#### WORK TO COMPLETE
Whenever a line in the entries includes the word "interface", copy that line out.
══ RECORDS FOR THE TASK ══
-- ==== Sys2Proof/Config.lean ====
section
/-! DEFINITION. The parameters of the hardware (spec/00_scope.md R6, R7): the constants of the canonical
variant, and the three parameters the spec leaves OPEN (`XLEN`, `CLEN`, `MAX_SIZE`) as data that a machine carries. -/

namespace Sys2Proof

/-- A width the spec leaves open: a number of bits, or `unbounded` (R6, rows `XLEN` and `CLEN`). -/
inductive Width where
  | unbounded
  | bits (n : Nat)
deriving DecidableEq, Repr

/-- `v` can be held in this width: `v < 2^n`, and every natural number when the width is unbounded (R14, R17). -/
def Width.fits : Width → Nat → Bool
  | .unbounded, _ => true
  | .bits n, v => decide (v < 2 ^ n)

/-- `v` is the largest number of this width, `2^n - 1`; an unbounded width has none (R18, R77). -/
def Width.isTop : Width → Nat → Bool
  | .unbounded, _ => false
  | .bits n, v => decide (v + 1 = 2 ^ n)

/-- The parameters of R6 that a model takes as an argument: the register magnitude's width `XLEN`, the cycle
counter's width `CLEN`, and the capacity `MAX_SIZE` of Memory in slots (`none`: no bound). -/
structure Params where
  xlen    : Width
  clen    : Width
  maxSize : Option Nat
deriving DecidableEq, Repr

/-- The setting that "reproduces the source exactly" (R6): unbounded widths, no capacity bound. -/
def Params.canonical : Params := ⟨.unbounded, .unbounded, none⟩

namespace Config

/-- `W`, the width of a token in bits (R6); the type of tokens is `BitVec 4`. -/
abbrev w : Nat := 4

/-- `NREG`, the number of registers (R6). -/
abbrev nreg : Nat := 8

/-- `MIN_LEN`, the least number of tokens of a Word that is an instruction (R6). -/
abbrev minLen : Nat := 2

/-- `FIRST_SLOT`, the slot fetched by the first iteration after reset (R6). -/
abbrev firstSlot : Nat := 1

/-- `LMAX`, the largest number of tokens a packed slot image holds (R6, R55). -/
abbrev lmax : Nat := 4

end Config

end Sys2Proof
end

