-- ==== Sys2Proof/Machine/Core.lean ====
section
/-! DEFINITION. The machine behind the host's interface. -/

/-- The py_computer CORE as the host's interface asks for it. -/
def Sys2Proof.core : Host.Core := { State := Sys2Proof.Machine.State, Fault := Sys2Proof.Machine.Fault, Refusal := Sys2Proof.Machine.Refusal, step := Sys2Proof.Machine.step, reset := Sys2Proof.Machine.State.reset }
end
═══
#### OUTPUT BELOW
/-! DEFINITION. The machine behind the host's interface. -/
/-- The py_computer CORE as the host's interface asks for it. -/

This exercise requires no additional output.